To see what they looked like. I love Mom and Dad, you understand. But I felt this need. I was starting to develop a real need to see what Jack's parents looked like, and we weren't even related. It takes a lot out of you making small talk with a brother. Do you like him? Does he seem nice? So we did. We carried out platters of chicken and mashed potatoes and biscuits and salad' Jack came to the table as soon as he saw what we were doing.

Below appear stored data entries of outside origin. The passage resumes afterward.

-- ==== Sys2Proof/Config.lean ====
section
/-! DEFINITION. What the module fixes (R1, Table 0.1, and the sizes of the chapters), and the free values:
constants with no body, for what the manual leaves open. Nothing can evaluate a free value or prove what
it is, so a statement about one holds whatever it is. -/

namespace Sys2Proof.Config

/-! ### Sizes -/

/-- Quads of the package (R1). -/
def quads : Nat := 160
/-- Cores of the package: four to a quad (R1, R2). -/
def cores : Nat := 640
/-- Compute dies (R1). -/
def dies : Nat := 4
/-- Quads of a die (R1). -/
def quadsPerDie : Nat := 40
/-- Bytes of a core's scratchpad (R136). -/
def scratchBytes : Nat := 524288
/-- Bytes of a die scratchpad (R136). -/
def dieScratchBytes : Nat := 67108864
/-- Registers of a core pool (R36). -/
def corePool : Nat := 3072
/-- Regrouping slots of a core (R185). -/
def regroupSlots : Nat := 256
/-- Tags of a core, and of a control core (R200). -/
def tags : Nat := 64
/-- Entries of a uniform queue (R38). -/
def uqEntries : Nat := 64
/-- Entries of the control core's queue table (R229). -/
def queueTable : Nat := 16
/-- Commands that a matrix engine holds (R255). -/
def matrixQueue : Nat := 16
/-- Checkpoint slots of a core, and its pages of 1 KiB (R215, R216). -/
def ckptSlots : Nat := 8
@[inherit_doc ckptSlots]
def ckptPages : Nat := 64
/-- Instructions that may issue in runahead (R219). -/
def runaheadLimit : Nat := 512
/-- Cycles of starvation (R212) and of an unanswered pin (R57), and of a register deadlock (R342). -/
def starveLimit : Nat := 256
@[inherit_doc starveLimit]
def pinLimit : Nat := 64
@[inherit_doc starveLimit]
def deadlockCycles : Nat := 64
/-- The life of an L1 or fibre-cache copy (R331). -/
def copyLife : Nat := 65536
/-- Entries of the L1 TLB of a core and of the L2 TLB of a die (R304). -/
def l1Tlb : Nat := 512
/-- Lines of 128 bytes that the L1 of a core holds: 192 KiB (R1). -/
def l1Lines : Nat := 1536
@[inherit_doc l1Tlb]
def l2Tlb : Nat := 16384
/-- Entries of a die's fill table (R305). -/
def fillTable : Nat := 256
/-- Records of a handler team's queue (R251). -/
def recordQueue : Nat := 256
/-- The scanner's window (R224). -/
def scanWindow : Nat := 65536
/-- Sets and ways of the fibre cache (R223). -/
def fibreSets : Nat := 512
@[inherit_doc fibreSets]
def fibreWays : Nat := 16
/-- Slots of the view table, entries of the region table and of the extent table (R317, R318, R308). -/
def viewSlots : Nat := 65536
@[inherit_doc viewSlots]
def regionEntries : Nat := 4096
@[inherit_doc viewSlots]
def extentEntries : Nat := 65536
/-- Key slots (R367), secured sessions (R368), IDE streams (R375). -/
def keySlots : Nat := 1024
@[inherit_doc keySlots]
def sessions : Nat := 16
@[inherit_doc keySlots]
def ideStreams : Nat := 8
/-- Flits that a Finper sender keeps (R376). -/
def flitBuffer : Nat := 4096
/-- Clock steps in MHz (R377). -/
def clockTop : Nat := 1750
@[inherit_doc clockTop]
def clockStep : Nat := 125
@[inherit_doc clockTop]
def clockFloor : Nat := 875

/-- The first byte of a physical region of Table 20.4 and the byte after its last (R298): HBM, the CXL
tier, host memory, the peer window. -/
def regions : List (Nat × Nat) :=
  [(0, 2 ^ 40), (2 ^ 44, 2 ^ 45), (2 ^ 46, 2 ^ 47), (2 ^ 49, 2 ^ 50)]

/-! ### Free values -/

/-- Which agent moves next where the agenda names none: the manual fixes no order between agents. -/
opaque nextTurn : Nat → Turn
/-- A free choice between two outcomes, for the counter and two places it is drawn at. -/
opaque freeBit : Nat → Nat → Nat → Bool
/-- A free 64-bit value, for the counter and a place. -/
opaque freeWord : Nat → Nat → BitVec 64
/-- What a seed instruction returns before its bound and its special values are applied (R128): a fixed
function of the operation and the operand's bits. -/
opaque seedRaw : Nat → BitVec 32 → BitVec 32
/-- ECDSA P-256 signature of a byte list with the device's leaf key (R368), which is derived from fused secrets and measurement
registers 1 and 2. -/
opaque signature : BitVec 256 → BitVec 256 → List (BitVec 8) → BitVec 512
/-- The device certificate chain of slot 0 (R368), from measurement registers 1 and 2. -/
opaque certificate : BitVec 256 → BitVec 256 → List (BitVec 8)
/-- The responder's exchange data and the session key of a key exchange (R368). -/
opaque exchangeData : Nat → BitVec 512
@[inherit_doc exchangeData]
opaque sessionKey : Nat → BitVec 512 → BitVec 256
/-- The partition key that the security processor draws for a protected partition (R363). -/
opaque partitionKey : Nat → BitVec 512
/-- The key that a wrapped key of KEYNEW unwraps to under a session key (R367). -/
opaque unwrap : BitVec 256 → BitVec 512 → BitVec 512
/-- The sector of physical memory at which the save area of a team lies (R314): firmware places the save pools. -/
opaque savePlace : Nat → Nat
/-- The digests that the bring-up after power-on extends the measurement registers with (R369, R378). -/
opaque bootDigests : List (BitVec 256)
/-- Whether the NVMe controller at a storage port satisfies R309. -/
opaque nvmeGood : Nat → Bool
/-- Package number within the pod (R350), fixed by the installation. -/
opaque pkgid : BitVec 9
/-- The package at the other end of a Finper port (R376), fixed by the installation. -/
opaque finperPeer : Nat → BitVec 9

end Sys2Proof.Config
end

She looked as shocked as he'd told her he was a vampire.


Family of Strangers

This was one bed on Thursday that Mom bothered to tell reunion I had no intention of missing. School twenty years earlier was coming over for never goes fast on Fridays, but when your mind is supper the next day. I asked. It seemed to me it was Moms said. You must have forgotten.


As It is With Strangers

Susan Beth Pfeffer born February 17, is a retired American author best known for young adult science fiction. After writing for 35 years, she received wider notice for her series of post-apocalyptic novels often called 'The Last Survivors' or 'Moon Crash' series, some of which have appeared on the New York Times. As it is with Strangers About the Story Non Fiction Connection The Theme Summary Summary Summary After her long-lost half brother left, Tiffany didn't feel nearly as close to her mother as she did before, she felt as if she had just learned something about her mother, that was improtant, yet was hidden from her. She had gone to school for two years, before making the decision to drop out of high school, finding it both easier to take care of her child, and to take off as much stress that was on her shoulders.


Photo from citylab. I figured I probably had. Having an older brother must have just slipped my mind. Presumably Mom had never told me that. I guess he did. Don't be late for supper tomorrow. This was one reunion I had no intention of missing.